● **What is being asked**
Lines from the beginning of the data through the line containing "the block is" are to be copied exactly, with no other line included.

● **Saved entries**

-- ==== Sys2Proof/Word.lean ====
section
/-! DEFINITION. The word types of the frame codec core.

`00_scope.md` R8: a byte (`u8`) is an unsigned 8-bit value, a `u32` an unsigned 32-bit value; no value of the block is
signed. Cursors, lengths, indices and capacities are unbounded naturals (R8: "Arithmetic on cursors and lengths is on
unbounded naturals"), so they are `Nat` and never bit vectors. -/

namespace Sys2Proof

/-- A `u8` (R8). -/
abbrev Byte := BitVec 8

/-- A `u32` (R8): the CRC accumulator, a command word (R70) and a response word (R74). -/
abbrev Word := BitVec 32

end Sys2Proof
end

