-- ==== Sys2Proof/Machine/Decoder.lean ====
section
/-! DEFINITION. The decoder commands (`42_decoder.md` R131 to R144), one meaning each. `DEC.PUT` is the exhaustive transition
function of R132 over the state variant and the byte's class; each cell has its own definition (R133 to R140). -/

namespace Sys2Proof.Machine

/-- `DEC.RESET` (R131). -/
def execDecReset (s : State) : Result := respond (.of .ok 0) (decFullReset s)

/-- Cell (WaitingForStart, any byte) (R133): START begins a frame, every other byte is discarded. The cursor is not written:
it is "already 0 from the last reset" (`10_state.md` R28). -/
def cellWaiting (b : Byte) (s : State) : Result :=
  if b = startByte then respond (.consumed .ok 0) { s with dstate := .accepting }
  else respond (.consumed .ok 0) s

/-- Cell (Accepting, START) (R134): "restart". -/
def cellAcceptingStart (s : State) : Result := respond (.consumed .ok 0) (decRestart s)

/-- Cell (Accepting, END) (R135): a frame that validates changes nothing; one that fails resets the decoder. -/
def cellAcceptingEnd (s : State) : Result :=
  match validate s with
  | .error f => .fault f
  | .ok (some len) => respond (.consumed .frame len) s
  | .ok none => raise (.consumed .integrity 0) (decFullReset s)

/-- Cell (Accepting, ESC) (R136). No room check is made here. -/
def cellAcceptingEsc (s : State) : Result := respond (.consumed .ok s.dcur) { s with dstate := .escaped }

/-- A byte to store (R137, R140): stored, or a full buffer reported with nothing changed and the byte not consumed. -/
def storeOrExhausted (v : Byte) (s : State) : Result :=
  match decStore v s with
  | some t => respond (.consumed .ok t.dcur) t
  | none => raise (.of .exhausted s.dcur) s

/-- Cell (Accepting, OTHER) (R137): the byte itself is stored. -/
def cellAcceptingOther (b : Byte) (s : State) : Result := storeOrExhausted b s

/-- Cell (Escaped, START) (R138): "resynchronize". -/
def cellEscapedStart (s : State) : Result := respond (.consumed .ok 0) (decRestart s)

/-- Cells (Escaped, END) and (Escaped, ESC) (R139): corruption, the decoder resets. -/
def cellEscapedSentinel (s : State) : Result := raise (.consumed .corrupt 0) (decFullReset s)

/-- Cell (Escaped, OTHER) (R140): the byte's complement is stored. -/
def cellEscapedOther (b : Byte) (s : State) : Result := storeOrExhausted (~~~b) s

/-- `DEC.PUT b` (R132): the transition function. -/
def execDecPut (b : Byte) (s : State) : Result :=
  match s.dstate, classify b with
  | .waitingForStart, _ => cellWaiting b s
  | .accepting, .start => cellAcceptingStart s
  | .accepting, .fin => cellAcceptingEnd s
  | .accepting, .esc => cellAcceptingEsc s
  | .accepting, .other => cellAcceptingOther b s
  | .escaped, .start => cellEscapedStart s
  | .escaped, .fin => cellEscapedSentinel s
  | .escaped, .esc => cellEscapedSentinel s
  | .escaped, .other => cellEscapedOther b s

/-- `DEC.READ i` (R143). -/
def execDecRead (i : Nat) (s : State) : Result :=
  if inWindow i s.dcur then
    match memRead s .dbuf i with
    | .ok v => respond (.of .ok v.toNat) s
    | .error f => .fault f
  else raise (.of .badIndex 0) s

/-- `DEC.STAT` (R144). -/
def execDecStat (s : State) : Result :=
  respond { Response.of .ok s.dcur with dstate := s.dstate, mode := modeBit s.cfg.decMode } s

end Sys2Proof.Machine
end

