-- ==== Sys2Proof/Machine/Transact.lean ====
section
/-! DEFINITION. What one host input does to the block (`30_encoding.md` R79, `70_reset_and_hazards.md` R230, R231): what
`Step.lean` calls. -/

namespace Sys2Proof.Machine

/-- One command word: `ILLEGAL` is checked first, from the word alone (`60_exceptions.md` R208); else the command's own
rule. -/
def transact (w : Word) (s : State) : Result :=
  match decode w with
  | .ok i => exec i s
  | .error _ => illegalCommand s

/-- Command words served one after another (`20_memory.md` R51: "the left fold of the command rules over the n commands, in
issue order"). -/
def transactAll : List Word → State → Result
  | [], s => .next s
  | w :: ws, s =>
    match transact w s with
    | .next t => transactAll ws t
    | .fault f => .fault f
    | .refused r => .refused r

/-- A command caught by the reset (R231): not answered, its effect complete or absent, and then the reset. -/
def caughtByReset (w : Word) (completed : Bool) (s : State) : Result :=
  if completed then
    match transact w s with
    | .next t => .next (hardwareReset { t with responses := s.responses })
    | .fault f => .fault f
    | .refused r => .refused r
  else .next (hardwareReset s)

/-- What one host input does. -/
def accept (inp : HostInput) (s : State) : Result :=
  match inp with
  | .command w => transact w s
  | .reset => .next (hardwareReset s)
  | .resetDuring w completed => caughtByReset w completed s

/-- The host presents one more command word, ahead of everything else it will do. -/
def presentWord (w : Word) (s : State) : State := { s with inputs := .command w :: s.inputs }

end Sys2Proof.Machine
end

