/-! ### Decoding: the words of R70 to R72, written out bit by bit (`OP` in 31:24, `ARG` in 23:0) -/

theorem test_decode_encReset : decode 0b00010000_000000000000000000000000#32 = .ok .encReset := by rfl
theorem test_decode_encPut : decode 0b00010001_0000000000000000_00101010#32 = .ok (.encPut 0x2A#8) := by rfl
theorem test_decode_encFin : decode 0b00010010_000000000000000000000000#32 = .ok .encFin := by rfl
theorem test_decode_encRead : decode 0b00010011_111111111111111111111111#32 = .ok (.encRead 16777215) := by rfl
theorem test_decode_encStat : decode 0b00010100_000000000000000000000000#32 = .ok .encStat := by rfl
theorem test_decode_decReset : decode 0b00100000_000000000000000000000000#32 = .ok .decReset := by rfl
theorem test_decode_decPut : decode 0b00100001_0000000000000000_11100100#32 = .ok (.decPut 0xE4#8) := by rfl
theorem test_decode_decRead : decode 0b00100010_000000000000000000000011#32 = .ok (.decRead 3) := by rfl
theorem test_decode_decStat : decode 0b00100011_000000000000000000000000#32 = .ok .decStat := by rfl

/-- Section 2.8: the illegal words, each refused by name. -/
theorem test_decode_reserved_opcodes :
    decode 0x00000000#32 = .error (.reservedOpcode 0x00#8) ∧ decode 0x0F000000#32 = .error (.reservedOpcode 0x0F#8) ∧
    decode 0x15000000#32 = .error (.reservedOpcode 0x15#8) ∧ decode 0x1F000000#32 = .error (.reservedOpcode 0x1F#8) ∧
    decode 0x24000000#32 = .error (.reservedOpcode 0x24#8) ∧ decode 0xFF000000#32 = .error (.reservedOpcode 0xFF#8) :=
  ⟨rfl, rfl, rfl, rfl, rfl, rfl⟩

theorem test_decode_reserved_arguments :
    decode 0x10000001#32 = .error (.reservedArgBits 0x10#8 0x000001#24) ∧
    decode 0x11000100#32 = .error (.reservedArgBits 0x11#8 0x000100#24) ∧
    decode 0x12000010#32 = .error (.reservedArgBits 0x12#8 0x000010#24) ∧
    decode 0x14000001#32 = .error (.reservedArgBits 0x14#8 0x000001#24) ∧
    decode 0x20000001#32 = .error (.reservedArgBits 0x20#8 0x000001#24) ∧
    decode 0x21000102#32 = .error (.reservedArgBits 0x21#8 0x000102#24) ∧
    decode 0x23800000#32 = .error (.reservedArgBits 0x23#8 0x800000#24) :=
  ⟨rfl, rfl, rfl, rfl, rfl, rfl, rfl⟩

/-- R77: the assembler's three examples, and a decimal and a commented line. -/
theorem test_assemble_examples :
    (assemble "ENC.PUT 0x2A".toList).map encode = some 0x1100002A#32 ∧
    (assemble "DEC.READ 3".toList).map encode = some 0x22000003#32 ∧
    (assemble "ENC.FIN ; finish".toList).map encode = some 0x12000000#32 ∧
    (assemble "ENC.READ 16777215".toList).map encode = some 0x13FFFFFF#32 := by decide
theorem test_assemble_refuses :
    assemble "ENC.PUT 0x100".toList = none ∧ assemble "enc.fin".toList = none ∧ assemble "ENC.PUT".toList = none ∧
    assemble "DEC.READ 16777216".toList = none := by decide

/-! ### CRC (`95_test_vectors.md` 2.2) -/

/-- V-C16. -/
theorem test_crc_steps :
    crcUpdate 0#32 0x00#8 = 0xD202EF8D#32 ∧ crcUpdate 0#32 0x2A#8 = 0x09B9265B#32 ∧ crcUpdate 0#32 0xFF#8 = 0xFF000000#32 ∧
    crcStep 0xFFFFFFFF#32 0x31#8 = 0x7C231048#32 := by decide +kernel
/-- V-C4, V-C12. -/
theorem test_crc_sequences :
    crc [0x02#8, 0x1B#8, 0x03#8] = 0xCCFA975C#32 ∧ crc [0x01#8, 0x02#8, 0x03#8, 0x04#8, 0x05#8, 0x06#8, 0x07#8, 0x08#8] =
      0x3FCA88C5#32 := by decide +kernel
/-- V-L1, the payload [05] in mode With: its trailer holds two sentinels. -/
theorem test_frame_escaped_trailer :
    frame [0x05#8] .withCrc = [0x02#8, 0x05#8, 0xA2#8, 0x68#8, 0x1B#8, 0xE4#8, 0x1B#8, 0xFD#8, 0x03#8] := by
  decide +kernel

● **Answer area**
-- ==== Sys2Proof/Word.lean ====
section
/-! DEFINITION. The word types of the frame codec core.

`00_scope.md` R8: a byte (`u8`) is an unsigned 8-bit value, a `u32` an unsigned 32-bit value; no value of the block is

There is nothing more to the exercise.